Charlotte n’a qu’un but : se rapprocher de Clara qui vient justement jouer un concert dans sa ville. Elles se rencontrent par hasard, Charlotte à pied, Clara en Porsche, et le réalisateur peut jouer du travelling avant sur de la pop italienne entêtante pour montrer l’échange de regards. Charlotte « aime » Clara, elle le lui dira plusieurs fois par message sur le répondeur de la villa de luxe qu’elle loue le temps du concert. Veut-elle être Clara, ou son amie, ou son amoureuse ? Ou bien la voit-elle comme une chance de s’échapper de son milieu social où « tout est moche, tout est petit » ? Un ticket vers la vie d’adulte qu’elle se rêve ? Clara, elle, voit en Charlotte l’enfance qu’elle n’a probablement pas eue, pianiste professionnelle qui a déjà son staff et un emploi du temps surchargé. Hélas, la romance ou l’amitié inéquitable n’a même pas le temps de naître. Cette rencontre avec la grande bourgeoisie, à l’image de la fête à la villa avenue du lac, « c’était beau, c’était comme du théâtre ».

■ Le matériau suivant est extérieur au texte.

/-- A judgement beside a busy assembler reads and changes nothing of what the assembler does. -/
theorem judge_setDelivery {a : AssemblerState} (ha : a ≠ .idle) (hs : s.assembler.state ≠ .idle) :
    judge (s.setDelivery a) = (judge s).setDelivery a ∧
      (judge s).assembler.state = s.assembler.state := by
  have hleave (r : Record) {s : State} (hs : s.assembler.state ≠ .idle) :
      leaveGathering r (s.setDelivery a) = (leaveGathering r s).setDelivery a ∧
        (leaveGathering r s).assembler.state = s.assembler.state := by
    unfold leaveGathering
    rw [show (s.setDelivery a).table = s.table from rfl]
    split
    · have hbusy : (updateRecord r.tag (fun q => { q with state := .draining }) s).assembler.state ≠
          .idle := hs
      rw [takeRecord_of_busy hbusy]
      exact ⟨takeRecord_of_busy ha, rfl⟩
    · refine ⟨?_, by simp [reportSkip, freeRecords_eq]⟩
      rw [show freeRecords (fun q => q.tag == r.tag) (s.setDelivery a) =
        (freeRecords (fun q => q.tag == r.tag) s).setDelivery a from rfl, bump_setDelivery]
      rfl
  unfold judge
  rw [show (s.setDelivery a).table = s.table from rfl]
  generalize s.table.records.length = n
  induction n generalizing s with
  | zero => exact ⟨rfl, rfl⟩
  | succ n ih =>
    unfold judgeUpTo
    rw [show (s.setDelivery a).table = s.table from rfl]
    cases nextToLeave s.table.records with
    | none => exact ⟨rfl, rfl⟩
    | some r =>
      obtain ⟨he, hstate⟩ := hleave r hs
      obtain ⟨hj, hj'⟩ := ih (s := leaveGathering r s) (hstate ▸ hs)
      dsimp only
      rw [he]
      exact ⟨hj, hj'.trans hstate⟩

/-- The record in delivery is the oldest one, and when the delivery ends it alone goes (R81, R154). -/
theorem TableLaw.delivered (h : TableLaw s) (hx : tag ∈ tagInDelivery s.assembler.state) :
    ∃ r rest, s.table.records = r :: rest ∧ r.tag = tag ∧ r.state = .draining ∧
      s.table.records.filter (fun q => !(q.tag == tag)) = rest := by
  have ho := h.ordered
  obtain ⟨-, -, -, -, -, hdel⟩ := h
  have hhead := hdel tag hx
  cases hrec : s.table.records with
  | nil => simp [hrec] at hhead
  | cons r rest =>
    obtain ⟨rfl, hd⟩ : r.tag = tag ∧ r.state = .draining := by simpa [hrec] using hhead
    rw [hrec] at ho
    exact ⟨r, rest, rfl, rfl, hd, filter_tag_split (before := []) ho⟩

/-- The delivered record gone, with nothing in delivery. -/
theorem forward_freeDelivered {c : Composition} {n : Nat}
    (hc : s.assembler.state = .delivering c n)
    (ht : t.table.records = s.table.records.filter (fun q => !(q.tag == c.tag)))
    (hq : t.table.sequencer = s.table.sequencer) (hn : t.clock.newest = s.clock.newest)
    (ha : tagInDelivery t.assembler.state = none) : Forward s t := by
  intro h
  obtain ⟨r, rest, hrec, -, hd, hfilter⟩ := h.delivered (tag := c.tag) (by simp [hc, tagInDelivery])
  rw [hfilter] at ht
  have hsub : t.table.records.Sublist s.table.records := by rw [ht, hrec]; exact rest.sublist_cons_self r
  refine ⟨?_, .of_sublist h.ordered hsub hn⟩
  obtain ⟨hlen, hdrain, ho, hnew, hclosing, -⟩ := h
  refine ⟨hsub.length_le.trans hlen, hsub.countP_le.trans hdrain,
    inOrder_iff.2 ((inOrder_iff.1 ho).sublist hsub), fun q hqm => hn ▸ hnew q (hsub.subset hqm), ?_,
    fun x hx => ?_⟩
  · rw [hq, ← hclosing, ht, hrec]
    simp [hd]
  · rw [ha] at hx
    cases hx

Aujourd’hui, je ne sais toujours pas dire si L’Effrontée est un film lesbien ou crypto-lesbien. Ce dont je suis sûre, c’est que je me suis vue en Charlotte comme rarement ensuite : ne pas savoir où placer le curseur de son irrévérence, vouloir quitter sa ville et son milieu sans savoir vers quoi, confondre admiration, amour et amitié pour une fille, tout y était. Et c’était pas prêt de s’arranger.